Winter is a sinister master. It slips silently into your make-up at the deadbeat end of each year and causes you to work hard to tread water. The maintenance of normality is at a cost – the hitched breath, chapped skin, aching joints, dark-holed eyes – all results of keeping the boat afloat in the face of a prolonged ice storm.
Those flying shards seeking to propel your limbs at those around you who do not share your irrational disintegration in the face of a single season. Your muscles clenched to maintain status quo, released only at the sight of a blooming tulip.

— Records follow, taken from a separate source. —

-- ==== Sys2Proof/Laws/State.lean ====
section
/-! SUPPORT. One lemma for each field and each named update of State, so that no proof unfolds a record update. -/

namespace Sys2Proof.Machine

@[simp] theorem State.sacc_setSacc (s : State) (v : Word64) : (s.setSacc v).sacc = v := rfl
@[simp] theorem State.wacc_setSacc (s : State) (v : Word64) : (s.setSacc v).wacc = s.wacc := rfl
@[simp] theorem State.par_setSacc (s : State) (v : Word64) : (s.setSacc v).par = s.par := rfl
@[simp] theorem State.res_setSacc (s : State) (v : Word64) : (s.setSacc v).res = s.res := rfl
@[simp] theorem State.resValid_setSacc (s : State) (v : Word64) : (s.setSacc v).resValid = s.resValid := rfl
@[simp] theorem State.err_setSacc (s : State) (v : Word64) : (s.setSacc v).err = s.err := rfl
@[simp] theorem State.inFlight_setSacc (s : State) (v : Word64) : (s.setSacc v).inFlight = s.inFlight := rfl
@[simp] theorem State.stall_setSacc (s : State) (v : Word64) : (s.setSacc v).stall = s.stall := rfl
@[simp] theorem State.edges_setSacc (s : State) (v : Word64) : (s.setSacc v).edges = s.edges := rfl
@[simp] theorem State.tick_setSacc (s : State) (v : Word64) : (s.setSacc v).tick = s.tick := rfl

@[simp] theorem State.sacc_setWacc (s : State) (v : Lanes) : (s.setWacc v).sacc = s.sacc := rfl
@[simp] theorem State.wacc_setWacc (s : State) (v : Lanes) : (s.setWacc v).wacc = v := rfl
@[simp] theorem State.par_setWacc (s : State) (v : Lanes) : (s.setWacc v).par = s.par := rfl
@[simp] theorem State.res_setWacc (s : State) (v : Lanes) : (s.setWacc v).res = s.res := rfl
@[simp] theorem State.resValid_setWacc (s : State) (v : Lanes) : (s.setWacc v).resValid = s.resValid := rfl
@[simp] theorem State.err_setWacc (s : State) (v : Lanes) : (s.setWacc v).err = s.err := rfl
@[simp] theorem State.inFlight_setWacc (s : State) (v : Lanes) : (s.setWacc v).inFlight = s.inFlight := rfl
@[simp] theorem State.stall_setWacc (s : State) (v : Lanes) : (s.setWacc v).stall = s.stall := rfl
@[simp] theorem State.edges_setWacc (s : State) (v : Lanes) : (s.setWacc v).edges = s.edges := rfl
@[simp] theorem State.tick_setWacc (s : State) (v : Lanes) : (s.setWacc v).tick = s.tick := rfl

@[simp] theorem State.sacc_setPar (s : State) (v : Bool) : (s.setPar v).sacc = s.sacc := rfl
@[simp] theorem State.wacc_setPar (s : State) (v : Bool) : (s.setPar v).wacc = s.wacc := rfl
@[simp] theorem State.par_setPar (s : State) (v : Bool) : (s.setPar v).par = v := rfl
@[simp] theorem State.res_setPar (s : State) (v : Bool) : (s.setPar v).res = s.res := rfl
@[simp] theorem State.resValid_setPar (s : State) (v : Bool) : (s.setPar v).resValid = s.resValid := rfl
@[simp] theorem State.err_setPar (s : State) (v : Bool) : (s.setPar v).err = s.err := rfl
@[simp] theorem State.inFlight_setPar (s : State) (v : Bool) : (s.setPar v).inFlight = s.inFlight := rfl
@[simp] theorem State.stall_setPar (s : State) (v : Bool) : (s.setPar v).stall = s.stall := rfl
@[simp] theorem State.edges_setPar (s : State) (v : Bool) : (s.setPar v).edges = s.edges := rfl
@[simp] theorem State.tick_setPar (s : State) (v : Bool) : (s.setPar v).tick = s.tick := rfl

@[simp] theorem State.sacc_setRes (s : State) (v : Word16) : (s.setRes v).sacc = s.sacc := rfl
@[simp] theorem State.wacc_setRes (s : State) (v : Word16) : (s.setRes v).wacc = s.wacc := rfl
@[simp] theorem State.par_setRes (s : State) (v : Word16) : (s.setRes v).par = s.par := rfl
@[simp] theorem State.res_setRes (s : State) (v : Word16) : (s.setRes v).res = v := rfl
@[simp] theorem State.resValid_setRes (s : State) (v : Word16) : (s.setRes v).resValid = s.resValid := rfl
@[simp] theorem State.err_setRes (s : State) (v : Word16) : (s.setRes v).err = s.err := rfl
@[simp] theorem State.inFlight_setRes (s : State) (v : Word16) : (s.setRes v).inFlight = s.inFlight := rfl
@[simp] theorem State.stall_setRes (s : State) (v : Word16) : (s.setRes v).stall = s.stall := rfl
@[simp] theorem State.edges_setRes (s : State) (v : Word16) : (s.setRes v).edges = s.edges := rfl
@[simp] theorem State.tick_setRes (s : State) (v : Word16) : (s.setRes v).tick = s.tick := rfl

@[simp] theorem State.sacc_setResValid (s : State) (v : Bool) : (s.setResValid v).sacc = s.sacc := rfl
@[simp] theorem State.wacc_setResValid (s : State) (v : Bool) : (s.setResValid v).wacc = s.wacc := rfl
@[simp] theorem State.par_setResValid (s : State) (v : Bool) : (s.setResValid v).par = s.par := rfl
@[simp] theorem State.res_setResValid (s : State) (v : Bool) : (s.setResValid v).res = s.res := rfl
@[simp] theorem State.resValid_setResValid (s : State) (v : Bool) : (s.setResValid v).resValid = v := rfl
@[simp] theorem State.err_setResValid (s : State) (v : Bool) : (s.setResValid v).err = s.err := rfl
@[simp] theorem State.inFlight_setResValid (s : State) (v : Bool) : (s.setResValid v).inFlight = s.inFlight := rfl
@[simp] theorem State.stall_setResValid (s : State) (v : Bool) : (s.setResValid v).stall = s.stall := rfl
@[simp] theorem State.edges_setResValid (s : State) (v : Bool) : (s.setResValid v).edges = s.edges := rfl
@[simp] theorem State.tick_setResValid (s : State) (v : Bool) : (s.setResValid v).tick = s.tick := rfl

@[simp] theorem State.sacc_setErr (s : State) (v : Bool) : (s.setErr v).sacc = s.sacc := rfl
@[simp] theorem State.wacc_setErr (s : State) (v : Bool) : (s.setErr v).wacc = s.wacc := rfl
@[simp] theorem State.par_setErr (s : State) (v : Bool) : (s.setErr v).par = s.par := rfl
@[simp] theorem State.res_setErr (s : State) (v : Bool) : (s.setErr v).res = s.res := rfl
@[simp] theorem State.resValid_setErr (s : State) (v : Bool) : (s.setErr v).resValid = s.resValid := rfl
@[simp] theorem State.err_setErr (s : State) (v : Bool) : (s.setErr v).err = v := rfl
@[simp] theorem State.inFlight_setErr (s : State) (v : Bool) : (s.setErr v).inFlight = s.inFlight := rfl
@[simp] theorem State.stall_setErr (s : State) (v : Bool) : (s.setErr v).stall = s.stall := rfl
@[simp] theorem State.edges_setErr (s : State) (v : Bool) : (s.setErr v).edges = s.edges := rfl
@[simp] theorem State.tick_setErr (s : State) (v : Bool) : (s.setErr v).tick = s.tick := rfl

@[simp] theorem State.sacc_raiseReservedCommand (s : State) : s.raiseReservedCommand.sacc = s.sacc := rfl
@[simp] theorem State.wacc_raiseReservedCommand (s : State) : s.raiseReservedCommand.wacc = s.wacc := rfl
@[simp] theorem State.par_raiseReservedCommand (s : State) : s.raiseReservedCommand.par = s.par := rfl
@[simp] theorem State.res_raiseReservedCommand (s : State) : s.raiseReservedCommand.res = s.res := rfl
@[simp] theorem State.resValid_raiseReservedCommand (s : State) : s.raiseReservedCommand.resValid = s.resValid := rfl
@[simp] theorem State.err_raiseReservedCommand (s : State) : s.raiseReservedCommand.err = true := rfl
@[simp] theorem State.inFlight_raiseReservedCommand (s : State) : s.raiseReservedCommand.inFlight = s.inFlight := rfl
@[simp] theorem State.stall_raiseReservedCommand (s : State) : s.raiseReservedCommand.stall = s.stall := rfl
@[simp] theorem State.edges_raiseReservedCommand (s : State) : s.raiseReservedCommand.edges = s.edges := rfl
@[simp] theorem State.tick_raiseReservedCommand (s : State) : s.raiseReservedCommand.tick = s.tick := rfl

@[simp] theorem State.sacc_applyReset (s : State) : s.applyReset.sacc = 0 := rfl
@[simp] theorem State.wacc_applyReset (s : State) : s.applyReset.wacc = zeroLanes := rfl
@[simp] theorem State.par_applyReset (s : State) : s.applyReset.par = false := rfl
@[simp] theorem State.res_applyReset (s : State) : s.applyReset.res = 0 := rfl
@[simp] theorem State.resValid_applyReset (s : State) : s.applyReset.resValid = false := rfl
@[simp] theorem State.err_applyReset (s : State) : s.applyReset.err = false := rfl
@[simp] theorem State.inFlight_applyReset (s : State) : s.applyReset.inFlight = [] := rfl
@[simp] theorem State.stall_applyReset (s : State) : s.applyReset.stall = s.stall := rfl
@[simp] theorem State.edges_applyReset (s : State) : s.applyReset.edges = s.edges := rfl
@[simp] theorem State.tick_applyReset (s : State) : s.applyReset.tick = s.tick := rfl

@[simp] theorem State.sacc_retire (s : State) : s.retire.sacc = s.sacc := rfl
@[simp] theorem State.wacc_retire (s : State) : s.retire.wacc = s.wacc := rfl
@[simp] theorem State.par_retire (s : State) : s.retire.par = s.par := rfl
@[simp] theorem State.res_retire (s : State) : s.retire.res = s.res := rfl
@[simp] theorem State.resValid_retire (s : State) : s.retire.resValid = s.resValid := rfl
@[simp] theorem State.err_retire (s : State) : s.retire.err = s.err := rfl
@[simp] theorem State.inFlight_retire (s : State) : s.retire.inFlight = s.inFlight.tail := rfl
@[simp] theorem State.stall_retire (s : State) : s.retire.stall = s.stall := rfl
@[simp] theorem State.edges_retire (s : State) : s.retire.edges = s.edges := rfl
@[simp] theorem State.tick_retire (s : State) : s.retire.tick = s.tick + 1 := rfl

@[simp] theorem State.sacc_runEdge (s : State) : s.runEdge.sacc = s.sacc := rfl
@[simp] theorem State.wacc_runEdge (s : State) : s.runEdge.wacc = s.wacc := rfl
@[simp] theorem State.par_runEdge (s : State) : s.runEdge.par = s.par := rfl
@[simp] theorem State.res_runEdge (s : State) : s.runEdge.res = s.res := rfl
@[simp] theorem State.resValid_runEdge (s : State) : s.runEdge.resValid = s.resValid := rfl
@[simp] theorem State.err_runEdge (s : State) : s.runEdge.err = s.err := rfl
@[simp] theorem State.inFlight_runEdge (s : State) : s.runEdge.inFlight = s.inFlight.map Pending.age ++ s.accepted := rfl
@[simp] theorem State.stall_runEdge (s : State) : s.runEdge.stall = s.nextStall := rfl
@[simp] theorem State.edges_runEdge (s : State) : s.runEdge.edges = s.restEdges := rfl
@[simp] theorem State.tick_runEdge (s : State) : s.runEdge.tick = s.tick + 1 := rfl

@[simp] theorem State.sacc_resetEdge (s : State) : s.resetEdge.sacc = 0 := rfl
@[simp] theorem State.wacc_resetEdge (s : State) : s.resetEdge.wacc = zeroLanes := rfl
@[simp] theorem State.par_resetEdge (s : State) : s.resetEdge.par = false := rfl
@[simp] theorem State.res_resetEdge (s : State) : s.resetEdge.res = 0 := rfl
@[simp] theorem State.resValid_resetEdge (s : State) : s.resetEdge.resValid = false := rfl
@[simp] theorem State.err_resetEdge (s : State) : s.resetEdge.err = false := rfl
@[simp] theorem State.inFlight_resetEdge (s : State) : s.resetEdge.inFlight = [] := rfl
@[simp] theorem State.stall_resetEdge (s : State) : s.resetEdge.stall = Config.readyStall s.tick := rfl
@[simp] theorem State.edges_resetEdge (s : State) : s.resetEdge.edges = s.restEdges := rfl
@[simp] theorem State.tick_resetEdge (s : State) : s.resetEdge.tick = s.tick + 1 := rfl

end Sys2Proof.Machine
end

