/-- Settles O12: whatever the commands in flight lead to, the run comes to an edge that accepts the held command. -/
theorem heldCommandIsAcceptedInTheEnd : Obligations.HeldCommandIsAcceptedInTheEnd := by
  unfold Obligations.HeldCommandIsAcceptedInTheEnd
  intro s e rest hedges hr hvalid hhold
  obtain ⟨u, hu⟩ := execAll_total s.queue s
  obtain ⟨k, t, hrun, ⟨hheld, -⟩, hd, haccept⟩ := reaches_accepting hedges hr hvalid hhold ⟨u, hu, rfl⟩
  exact ⟨k, t, hrun, hheld, hd, haccept⟩

/-- Settles O11: the queue drains, and an empty queue has nothing left to change the elements. -/
theorem idleComesOnceTheHostIsQuiet : Obligations.IdleComesOnceTheHostIsQuiet := by
  unfold Obligations.IdleComesOnceTheHostIsQuiet
  intro s u hedges hu
  obtain ⟨k, t, hrun, ⟨-, hdrains⟩, hempty⟩ := reaches_idle hedges ⟨u, hu, rfl⟩
  exact ⟨k, t, hrun, List.isEmpty_iff.mpr hempty, (drainsTo_iff_of_idle hempty).mp hdrains⟩

end Sys2Proof.Machine
end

And now the year accelerates. These eight months last half the time of the bottom four. In that time the kids, all of us in fact, sprint. Their years change in the rush through warmth. Each passing anniversary caught in the snapshots of that particular summer, smiling faces showing fleeting landmarks in the beach picnics of that year. Gap teeth, a particularly jagged haircut, a lurid attachment to a fluorescent tanktop, all caught in time in the gathering pace to the return of the cold.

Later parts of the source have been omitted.